● **Task prompt**
Every entry has to be restated word for word.

● **Dataset content**
/-- Whether a unit is fenced (R26). -/
def State.isFenced (s : State) (kind die n : Nat) : Bool :=
  s.vil.fenced.any fun f => f.kind == kind && f.die == die && f.n == n

/-- The fault of a vault access (R185): fenced slice, or beyond the vault part. -/
def State.vaultFault (s : State) (pa slice : Nat) : Option Nat :=
  let die := slice / 96
  if s.isFenced 1 die (slice % 96) then some 0x12
  else if (pa - 0x60000000000) % 0x400000 ≥ (s.mgmt.split.getD die (0, 0)).1 * 65536 then some 0x09
  else none

/-- The home slice of a line of HBM, of host memory or of a vault, numbered 96 d + j (R183): by the hash over the slices of
its die that were in service at the last context boundary. -/
def State.homeSlice (s : State) (pa : Nat) : Option Nat :=
  let line := bits pa 37 7
  let on := fun (d : Nat) =>
    let js := s.vil.slicesIn.getD d []
    (js[(line ^^^ (line / 2 ^ 11) ^^^ (line / 2 ^ 22)) % js.length]?).map (96 * d + ·)
  match region pa with
  | .hbm => on (hbmDie pa)
  | .host => on (bits pa 12 12)
  | .vault j => some j
  | _ => none

/-- The HBM stack of an address (R11): 64 GiB each, four per die. -/
def hbmStack (pa : Nat) : Nat := pa / 2 ^ 36

/-- Whether the sector of an address is poisoned (R396): marked, or in a fenced HBM stack or the vault of a fenced slice
(R26). -/
def State.poisoned (s : State) (pa : Nat) : Bool :=
  s.poison.contains (pa / 32) || (match region pa with
    | .hbm => s.isFenced 3 (hbmStack pa / 4) (hbmStack pa % 4)
    | .vault j => s.isFenced 1 (j / 96) (j % 96)
    | _ => false)

/-- Whether any sector of n bytes at an address is poisoned. -/
def State.poisonedRange (s : State) (pa n : Nat) : Bool :=
  (span (pa / 32) ((pa % 32 + n + 31) / 32)).any fun q => s.poisoned (32 * q)

/-- The n bytes of physical memory at an address, as a number. -/
def State.phys (s : State) (pa n : Nat) : Nat := ofBytes (Sparse.bytes s.mem pa n)

/-- A generic address class (R175). -/
inductive Generic where
  | shared (rank off : Nat)
  | reg (warp r l b : Nat)
  | stack (o : Nat)
  | virt (va : Nat)
  | bad
  deriving DecidableEq, Repr

/-- The class of a generic address, with the reserved bits of its class checked (R175). An exact sum beyond 64 bits (R6) is
no address. -/
def generic (ea : Nat) : Generic :=
  if 2 ^ 64 ≤ ea then .bad
  else match bits ea 63 60 with
  | 8 => if bits ea 55 20 = 0 then .shared (bits ea 59 56) (bits ea 19 0) else .bad
  | 9 => if bits ea 59 21 = 0 then .reg (bits ea 20 15) (bits ea 14 7) (bits ea 6 2) (bits ea 1 0) else .bad
  | 10 => if bits ea 59 32 = 0 then .stack (bits ea 31 0) else .bad
  | _ => if bits ea 63 56 = 0 ∨ bits ea 63 56 = 255 then .virt ea else .bad

/-- How a walk ends (R199): at a leaf, at a first-touch entry, at a malformed or not-present one, or at a poisoned one. -/
inductive WalkEnd where
  | leaf
  | first
  | absent
  | spoiled
  deriving DecidableEq, Repr

/-- A walk's end, with the level, the entry and its physical address, and the table entries on its way (level, entry,
address). -/
structure Walk where
  kind : WalkEnd
  level : Nat
  entry : Nat
  pa : Nat
  c64 : Bool := false
  path : List (Nat × Nat × Nat) := []
  deriving DecidableEq, Repr

/-- Fields of a page-table entry (R198). -/
def pteV (e : Nat) : Bool := bit e 0
def pteLeaf (e : Nat) : Bool := bit e 1
def pteW (e : Nat) : Bool := bit e 2
def pteX (e : Nat) : Bool := bit e 3
def pteU (e : Nat) : Bool := bit e 4
def pteA (e : Nat) : Bool := bit e 5
def pteD (e : Nat) : Bool := bit e 6
def pteC64 (e : Nat) : Bool := bit e 7
def pteAttr (e : Nat) : Nat := bits e 9 8
def pteAuto (e : Nat) : Bool := bit e 10

/-- The page size of a leaf of a level. -/
def levelSize (level : Nat) : Nat := 2 ^ (12 + 9 * (level - 1))

/-- Whether a valid entry is malformed (R199). -/
def pteMalformed (level e : Nat) : Bool :=
  bits e 63 52 != 0 || bit e 11
    || (level == 1 && !pteLeaf e) || (decide (level ≥ 4) && pteLeaf e)
    || (pteLeaf e && (pteAttr e == 3 || decide (bits e 51 12 * 4096 % levelSize level ≠ 0)))
    || (!pteLeaf e && (bits e 51 43 != 0 || bits e 9 2 != 0))

/-- Whether the aligned group of 16 level-1 entries around an entry forms a 64 KiB page (R199). -/
def groupOk (m : Memory) (pa e : Nat) : Bool :=
  let base := pa / 128 * 128
  let es := (span 0 16).map fun i => ofBytes (Sparse.bytes m (base + 8 * i) 8)
  let e0 := es.getD 0 0
  pteC64 e && decide (bits e0 51 12 % 16 = 0)
    && (es.mapIdx fun i x => pteV x && pteC64 x && bits x 4 0 == bits e 4 0 && bits x 11 7 == bits e 11 7
          && bits x 51 12 == bits e0 51 12 + i).all id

● **Solution**
/-- Whether a unit is fenced (R26). -/
def State.isFenced (s : State) (kind die n : Nat) : Bool :=
  s.vil.fenced.any fun f => f.kind == kind && f.die == die && f.n == n

/-- The fault of a vault access (R185): fenced slice, or beyond the vault part. -/
def State.vaultFault (s : State) (pa slice : Nat) : Option Nat :=
  let die := slice / 96
  if s.isFenced 1 die (slice % 96) then some 0x12
  else if (pa - 0x60000000000) % 0x400000 ≥ (s.mgmt.split.getD die (0, 0)).1 * 65536 then some 0x09
  else none

/-- The home slice of a line of HBM, of host memory or of a vault, numbered 96 d + j (R183): by the hash over the slices of
its die that were in service at the last context boundary. -/
def State.homeSlice (s : State) (pa : Nat) : Option Nat :=
  let line := bits pa 37 7
  let on := fun (d : Nat) =>
    let js := s.vil.slicesIn.getD d []
    (js[(line ^^^ (line / 2 ^ 11) ^^^ (line / 2 ^ 22)) % js.length]?).map (96 * d + ·)
  match region pa with
  | .hbm => on (hbmDie pa)
  | .host => on (bits pa 12 12)
  | .vault j => some j
  | _ => none

/-- The HBM stack of an address (R11): 64 GiB each, four per die. -/
def hbmStack (pa : Nat) : Nat := pa / 2 ^ 36

/-- Whether the sector of an address is poisoned (R396): marked, or in a fenced HBM stack or the vault of a fenced slice
(R26). -/
def State.poisoned (s : State) (pa : Nat) : Bool :=
  s.poison.contains (pa / 32) || (match region pa with
    | .hbm => s.isFenced 3 (hbmStack pa / 4) (hbmStack pa % 4)
    | .vault j => s.isFenced 1 (j / 96) (j % 96)
    | _ => false)

/-- Whether any sector of n bytes at an address is poisoned. -/
def State.poisonedRange (s : State) (pa n : Nat) : Bool :=
  (span (pa / 32) ((pa % 32 + n + 31) / 32)).any fun q => s.poisoned (32 * q)

/-- The n bytes of physical memory at an address, as a number. -/
def State.phys (s : State) (pa n : Nat) : Nat := ofBytes (Sparse.bytes s.mem pa n)

/-- A generic address class (R175). -/
inductive Generic where
  | shared (rank off : Nat)
  | reg (warp r l b : Nat)
  | stack (o : Nat)
  | virt (va : Nat)
  | bad
  deriving DecidableEq, Repr

/-- The class of a generic address, with the reserved bits of its class checked (R175). An exact sum beyond 64 bits (R6) is
no address. -/
def generic (ea : Nat) : Generic :=
  if 2 ^ 64 ≤ ea then .bad
  else match bits ea 63 60 with
  | 8 => if bits ea 55 20 = 0 then .shared (bits ea 59 56) (bits ea 19 0) else .bad
  | 9 => if bits ea 59 21 = 0 then .reg (bits ea 20 15) (bits ea 14 7) (bits ea 6 2) (bits ea 1 0) else .bad
  | 10 => if bits ea 59 32 = 0 then .stack (bits ea 31 0) else .bad
  | _ => if bits ea 63 56 = 0 ∨ bits ea 63 56 = 255 then .virt ea else .bad

/-- How a walk ends (R199): at a leaf, at a first-touch entry, at a malformed or not-present one, or at a poisoned one. -/
inductive WalkEnd where
  | leaf
  | first
  | absent
  | spoiled
  deriving DecidableEq, Repr

/-- A walk's end, with the level, the entry and its physical address, and the table entries on its way (level, entry,
address). -/
structure Walk where
  kind : WalkEnd
  level : Nat
  entry : Nat
  pa : Nat
  c64 : Bool := false
  path : List (Nat × Nat × Nat) := []
  deriving DecidableEq, Repr

/-- Fields of a page-table entry (R198). -/
def pteV (e : Nat) : Bool := bit e 0
def pteLeaf (e : Nat) : Bool := bit e 1
def pteW (e : Nat) : Bool := bit e 2
def pteX (e : Nat) : Bool := bit e 3
def pteU (e : Nat) : Bool := bit e 4
def pteA (e : Nat) : Bool := bit e 5
def pteD (e : Nat) : Bool := bit e 6
def pteC64 (e : Nat) : Bool := bit e 7
def pteAttr (e : Nat) : Nat := bits e 9 8
def pteAuto (e : Nat) : Bool := bit e 10

/-- The page size of a leaf of a level. -/
def levelSize (level : Nat) : Nat := 2 ^ (12 + 9 * (level - 1))

/-- Whether a valid entry is malformed (R199). -/
def pteMalformed (level e : Nat) : Bool :=
  bits e 63 52 != 0 || bit e 11
    || (level == 1 && !pteLeaf e) || (decide (level ≥ 4) && pteLeaf e)
    || (pteLeaf e && (pteAttr e == 3 || decide (bits e 51 12 * 4096 % levelSize level ≠ 0)))
    || (!pteLeaf e && (bits e 51 43 != 0 || bits e 9 2 != 0))

/-- Whether the aligned group of 16 level-1 entries around an entry forms a 64 KiB page (R199). -/
def groupOk (m : Memory) (pa e : Nat) : Bool :=
  let base := pa / 128 * 128
  let es := (span 0 16).map fun i => ofBytes (Sparse.bytes m (base + 8 * i) 8)
  let e0 := es.getD 0 0
  pteC64 e && decide (bits e0 51 12 % 16 = 0)
    && (es.mapIdx fun i x => pteV x && pteC64 x && bits x 4 0 == bits e 4 0 && bits x 11 7 == bits e 11 7
          && bits x 51 12 == bits e0 51 12 + i).all id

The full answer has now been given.